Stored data
/-! ## Replay -/

/-- The effect of an opcode that a configuration list may hold. -/
def effectOf (op : Nat) : Option Effect :=
  match op with
  | 0x0101 => some sysInfo
  | 0x0102 => some sysReset
  | 0x0103 => some sysHealth
  | 0x0201 => some portConfig
  | 0x0202 => some portStatus
  | 0x0203 => some portRetrain
  | 0x0204 => some portDisable
  | 0x0205 => some laneTest
  | 0x0206 => some chanMeasure
  | 0x0207 => some portBufferSet
  | 0x0208 => some pflLinkSet
  | 0x0209 => some portPcieSet
  | 0x0301 => some partCreate
  | 0x0302 => some partDestroy
  | 0x0303 => some partQuiesce
  | 0x0304 => some partBindPort
  | 0x0305 => some partBindVf
  | 0x0306 => some partReset
  | 0x0401 => some actDisable
  | 0x0402 => some actWrite
  | 0x0403 => some actEnable
  | 0x0404 => some actRead
  | 0x0501 => some ntwSet
  | 0x0502 => some ntwClear
  | 0x0503 => some ntwStatus
  | 0x0504 => some tlmMapSet
  | 0x0601 => some fabRouteSet
  | 0x0602 => some fabTopology
  | 0x0603 => some fabJournalSet
  | 0x0604 => some fabTime
  | 0x0605 => some fabParamSet
  | 0x0701 => some rmaVfCreate
  | 0x0702 => some rmaVfDestroy
  | 0x0703 => some rmaPoolSet
  | 0x0704 => some rmaBackingSet
  | 0x0705 => some ctxZero
  | 0x0801 => some shpSet
  | 0x0802 => some shpSampleSet
  | 0x0901 => some spwConfig
  | 0x0902 => some spwOn
  | 0x0903 => some spwOff
  | 0x0904 => some spwRead
  | 0x0A01 => some cntProgram
  | 0x0A02 => some cntDumpSet
  | 0x0A03 => some tagSet
  | 0x0B02 => some mramLogRead
  | 0x0C01 => some xbrSet
  | 0x0C02 => some arbSet
  | _ => none

/-- A replayed command that is refused: skipped, counted and flagged (R491). -/
def replayRefused (d : Device) : Device :=
  clkRaise 4 { d with clk := { d.clk with replayErr := satAdd 0xFFFF d.clk.replayErr 1 } }

/-- Replay one packet through transport 7. -/
def replayOne (d : Device) (e : Nat × Cmd) : Device :=
  let c := { e.2 with source := { transport := 7, inst := 0 } }
  match commandChecks e.1 c d, effectOf e.1 with
  | none, some f =>
    match f c d with
    | (d', some a) => if a.status = .ok ∨ a.status = .doneDegraded then d' else replayRefused d'
    | (d', none) => d'
  | _, _ => replayRefused d

/-- The later of two SAVE_SEQ values (R489): the first is ahead of the second by less than 2^31. -/
def laterSeq (a b : Nat) : Bool := decide (a ≠ b) && decide ((a + 2 ^ 32 - b) % 2 ^ 32 < 2 ^ 31)

/-- The configuration source (R489): 1 + the snapshot copy, 0 the running image's default list. -/
def configSource (d : Device) : Nat :=
  let ok := fun (k : Nat) =>
    let x := tget snapshotNone d.snapshots k
    x.valid && decide (x.fwLevel / 2 ^ 24 = d.glb.fwLevel.toNat / 2 ^ 24)
  if d.clk.strapIgnoreSnapshot then 0
  else if ok 0 && ok 1 then
    if laterSeq (tget snapshotNone d.snapshots 1).saveSeq (tget snapshotNone d.snapshots 0).saveSeq then 2 else 1
  else if ok 0 then 1
  else if ok 1 then 2
  else 0
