-- ==== Sys2Proof/Machine/Dispatch.lean ====
section
/-! DEFINITION. Machine/Dispatch.lean: one arm per row of the table, each a direct call of its meaning. -/

namespace Sys2Proof.Machine
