-- ==== Sys2Proof/Certificates/Slice0/Obligations.lean ====
section
/-! DEFINITION. Certificates/Slice0/Obligations.lean: the statements. -/

open Sys2Proof Sys2Proof.Machine

/-! ## Mailboxes, transports and the arbiter (chapter 14) -/

/-- R386, R388: SUBMIT in IDLE or DONE submits; in SUBMITTED or EXECUTING it only sets OVERRUN; CANCEL in SUBMITTED frees the
mailbox, and does nothing in another state; MBX_NOTICE_CONS is kept.
R383, R384, R396, R398: a whole frame that repeats nothing waits for the arbiter; under another source's lock it is
answered BUSY_LOCKED at once; where the transport holds all it may hold, it is dropped; one too short is discarded. The same
for SMBus (its sender's address), relays (their FID) and VDMs (their partition, at a USP). -/
def Obligations.CommandsReachTheArbiter : Prop :=
  (∀ (s : State) (f : Fn) (v : W32), f ∈ mailboxes s.dev →
    let m := s.dev.mailbox f
    ((m.state = .idle ∨ m.state = .done) →
      Becomes (.submit f) s (s.dev.setMailbox f
        { m with state := .submitted, submittedAt := s.dev.now, starveMs := s.dev.kme.starveMs, starved := false })) ∧
    ((m.state = .submitted ∨ m.state = .executing) → Becomes (.submit f) s (mbxRaise f 0x08 s.dev)) ∧
    (m.state = .submitted → Becomes (.cancel f) s (mbxRaise f 0x01 (s.dev.setMailbox f { m with state := .idle, starved := false }))) ∧
    (m.state ≠ .submitted → Becomes (.cancel f) s s.dev) ∧
    Becomes (.mbxNoticeConsWrite f v) s (s.dev.setMailbox f { m with cons := v })) ∧
  (∀ (s : State) (src : Source) (i : Instr) (frame : List Byte) (n : Nat),
    (src = { transport := 3, inst := n % 128 } ∧ i = .smbusCommandArrival n frame) ∨
    (src = { transport := 4, inst := n % 64 } ∧ i = .vdmCommandArrival n frame ∧ (uspOf n s.dev).isSome) ∨
    (src = { transport := 6, inst := n % 32 } ∧ i = .relayCommandArrival n frame) →
    (frameShort src frame → Becomes i s (discardFrame src s.dev)) ∧
    (frameShort src frame = false → repeatOf (framePacket src frame) s.dev = none →
      (holdingFull src s.dev → Becomes i s
        (kmeRaise 0x20 { s.dev with kme := { s.dev.kme with dropped := satAdd 0xFFFF s.dev.kme.dropped 1 } })) ∧
      (holdingFull src s.dev = false →
        (lockedOut src s.dev → frameCrcOk src frame →
          Becomes i s (answerLocked (framePacket src frame).op (framePacket src frame).cmd s.dev)) ∧
        (lockedOut src s.dev = false → Becomes i s { s.dev with kme := { s.dev.kme with held := s.dev.kme.held ++
          [{ source := src, frame := frame, since := s.dev.now, starveMs := s.dev.kme.starveMs, starved := false }] } }))))

/-- R404, R405: what SYS_INFO answers, and ARB_SET: a field of 0 keeps the value in force; the answer is KME_ARB_CFG.
R453, R454: SYS_HEALTH answers the canary's words, sampled before it clears the latched fault; MRAM_LOG_READ answers the
oldest and next sequence numbers and the records from FIRST on. -/
def Obligations.DeviceCommandsAnswer : Prop :=
  (∀ (s : State) (c : Cmd), NoTarget c →
    (Ready 0x0101 c s.dev → c.params = [] →
      Replies (.sysInfo c) 0x0101 c s
        (ansOk (natLe 8 s.dev.glb.serial.toNat ++ natLe 4 s.dev.glb.fwLevel.toNat ++ natLe 2 0x5968 ++ natLe 1 0 ++
          natLe 1 s.dev.glb.fid ++ natLe 2 (sourceNum c.source) ++ natLe 1 (sourcePart c.source s.dev) ++
          natLe 1 (natOfBool s.dev.clk.imageB + 2 * natOfBool (s.dev.clk.fallback || s.dev.clk.watchdog)) ++ natLe 4 0 ++
          natLe 8 s.dev.devTime.toNat)) id) ∧
    (∀ starve gap max : Nat, Ready 0x0C02 c s.dev → c.params = natLe 2 starve ++ natLe 2 gap ++ natLe 2 max ++ [0, 0] →
      starve ≤ 1000 → gap ≤ 1000 → max ≤ 1000 →
      let starve' := if starve = 0 then s.dev.kme.starveMs else starve
      let gap' := if gap = 0 then s.dev.kme.lockGap else gap
      let max' := if max = 0 then s.dev.kme.lockMaxMs else max
      Replies (.arbSet c) 0x0C02 c s (ansOk (natLe 4 (starve' + 2 ^ 10 * gap' + 2 ^ 20 * max')))
        fun d => { d with kme := { d.kme with starveMs := starve', lockGap := gap', lockMaxMs := max' } })) ∧
  (∀ (s : State) (c : Cmd), NoTarget c →
    let d := s.dev
    (∀ flags : Byte, Ready 0x0103 c d → flags.toNat < 2 → c.params = [flags, 0, 0, 0] →
      Replies (.sysHealth c) 0x0103 c s
        (ansOk (natLe 4 (canGradeWord d) ++ natLe 4 (canInputsWord d) ++ natLe 4 (spareObWord d) ++ natLe 4 (spareCaddyWord d) ++
          natLe 4 (shaftWord d) ++ natLe 4 (mramWord d) ++ natLe 8 d.devTime.toNat))
        fun e => { e with can := { e.can with fault := e.can.fault && decide (flags.toNat = 0) } }) ∧
    (∀ first count, Ready 0x0B02 c d → 0 < count → count ≤ 63 → first < 2 ^ 32 - 1 → c.params = natLe 4 first ++ natLe 2 count ++ [0, 0] →
      let hit := d.blackBox.filter fun r => decide ((r.seq + 2 ^ 32 - first) % 2 ^ 32 < 2 ^ 31)
      let oldest : Nat := match d.blackBox.head? with
        | some r => r.seq
        | none => d.can.nextSeq
      Replies (.mramLogRead c) 0x0B02 c s
        (ansOk (natLe 4 oldest ++ natLe 4 d.can.nextSeq ++ ((hit.take count).map blackBoxBytes).flatten)) id))

/-- R24, R153, R392, R398: the arbiter admits nothing while a command that has not replied occupies the KME; a lone frame
that passes the checks is admitted: counted, as event 0x100 too, remembered for the round robin and for repeats, executing
from now on, and an ENABLED segment is DISABLED from the moment its ACT_DISABLE is. One that fails its CRC is discarded.
R393, R397, R399: the 1 ms that make a command LONG, STARVE_MS that make a waiting one starved, LOCK_GAP and LOCK_MAX
that end the lock; before its time each changes nothing. -/
def Obligations.ArbiterAdmitsAndTimes : Prop :=
  (∀ (s : State) (h : Held),
    (kmeBusy s.dev → Becomes .commandAdmission s s.dev) ∧
    (let p := framePacket h.source h.frame
     let k := s.dev.kme
     k.held = [h] → (∀ f ∈ mailboxes s.dev, (s.dev.mailbox f).state ≠ .submitted) → mayAdmit p.op p.cmd s.dev → sourceFn h.source = none →
     (frameCrcOk h.source h.frame = false →
       Becomes .commandAdmission s (discardFrame h.source (admitDiscarded h.source { s.dev with kme := { k with held := [] } }))) ∧
     (frameCrcOk h.source h.frame → p.length = p.cmd.params.length → commandChecks p.op p.cmd s.dev = none → lockBits p.cmd = 0 →
       streamSource h.source →
       let run : Exec := { op := p.op, cmd := p.cmd, since := s.dev.now, accepted := false, applied := false, reported := 0,
                           begun := false }
       let admitted := countGlobal 0x100 0x3F 1 { s.dev with kme := { k with
         held := [], admitted := (k.admitted + 1) % 2 ^ 32,
         roundRobin := tset 0 k.roundRobin (rankOf h.source) (sourceNum h.source + 1),
         last := tinsert (sourceNum h.source)
           { op := p.op, seq := p.cmd.seq, reply := none, notice := none, finalAt := none, repeats := 0 } k.last,
         execs := k.execs ++ [run] } }
       let q := p.cmd.target.toNat
       (p.op ≠ 0x0401 → Becomes .commandAdmission s admitted) ∧
       (p.op = 0x0401 → p.cmd.params = [] → p.cmd.param0 = 0 → 1 ≤ q → q ≤ 48 → (s.dev.part q).state ≠ .free → k.execs = [] →
         ((s.dev.seg q).state = .disabled → Becomes .commandAdmission s admitted) ∧
         ((s.dev.seg q).state = .enabled → Gives .commandAdmission s fun t => t.kme.execs = [{ run with applied := true }] ∧
           t.seg q = { s.dev.seg q with state := .disabled, gen := ((s.dev.seg q).gen + 1) % 65536, disabledAt := s.dev.now,
                                        stallLong := false } ∧ t.items = s.dev.items ∧ t.parts = s.dev.parts))))) ∧
  (∀ (s : State),
    let d := s.dev
    let k := s.dev.kme
    (∀ (e : Exec) (f : Fn), k.execs = [e] → e.accepted = false → endsByItself e d = false → sourceFn e.cmd.source = some f →
      (d.now < e.since + msNs → Becomes .longAccepted s d) ∧
      (e.since + msNs ≤ d.now → Gives .longAccepted s fun t =>
        t.kme.execs = [{ e with accepted := true }] ∧ (t.mailbox f).lastStatus = 1 ∧ (t.mailbox f).lastSeq = e.cmd.seq ∧
        t.parts = d.parts ∧ t.ports = d.ports ∧ t.kme.held = k.held)) ∧
    (∀ (w : Waiter) (f : Fn), waiters d = [w] → w.starved = false → w.held = none → sourceFn w.packet.cmd.source = some f →
      (d.now < w.since + w.starveMs * msNs → Becomes .starvation s d) ∧
      (w.since + w.starveMs * msNs ≤ d.now → Becomes .starvation s { d.setMailbox f { d.mailbox f with starved := true } with
        kme := { k with starveCount := satAdd 0xFFFF k.starveCount 1, lastStarved := sourceNum w.packet.cmd.source,
                        intStatus := k.intStatus ||| 1 } })) ∧
    (∀ l : ArbLock, k.lock = some l → executing l.holder d = false → (∀ w ∈ waiters d, w.packet.cmd.source ≠ l.holder) →
      let ended := { d with kme := { k with lock := none, expired := l.holder :: k.expired, intStatus := k.intStatus ||| 2 } }
      (d.now < l.lastReply + l.gap100us * 100000 → Becomes .lockGapExpiry s d) ∧
      (l.lastReply + l.gap100us * 100000 ≤ d.now → Becomes .lockGapExpiry s ended) ∧
      (d.now < l.began + l.maxMs * msNs → Becomes .lockMaxExpiry s d) ∧
      (l.began + l.maxMs * msNs ≤ d.now → Becomes .lockMaxExpiry s ended)) ∧
    (k.lock = none → Becomes .lockGapExpiry s d ∧ Becomes .lockMaxExpiry s d))

/-- R390, R506: after a KME restart nothing executes and no lock is held, ABORTED is set in every mailbox, the adit session
is at level 0 and 115,200 baud, the restart is counted, and the configuration is as it was. -/
def Obligations.KmeRestartKeepsConfiguration : Prop := ∀ s : State, Gives .kmeRestart s fun d =>
  d.kme.execs = [] ∧ d.kme.lock = none ∧ d.adit.level = 0 ∧ d.adit.baud = 115200 ∧
  d.kme.restarts = satAdd 0xFFFF s.dev.kme.restarts 1 ∧ d.kme.intStatus.getLsbD 3 = true ∧
  (∀ f ∈ mailboxes s.dev, (d.mailbox f).intStatus.getLsbD 4 = true) ∧
  d.ports = s.dev.ports ∧ d.parts = s.dev.parts ∧ d.segs = s.dev.segs ∧ d.windows = s.dev.windows ∧ d.bridges = s.dev.bridges ∧
  d.steers = s.dev.steers ∧ d.qps = s.dev.qps ∧ d.cqs = s.dev.cqs ∧ d.regions = s.dev.regions ∧ d.spw = s.dev.spw ∧
  d.plk = s.dev.plk ∧ d.fab = s.dev.fab ∧
  ((∀ e ∈ s.dev.kme.execs, e.cmd.source.transport ≠ 6) → d.items = s.dev.items)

REQUIREMENT >> Copy every line from the entries that contains the word "snapshotNone".

SOLUTION BELOW >>
    let x := tget snapshotNone d.snapshots k
    if laterSeq (tget snapshotNone d.snapshots 1).saveSeq (tget snapshotNone d.snapshots 0).saveSeq then 2 else 1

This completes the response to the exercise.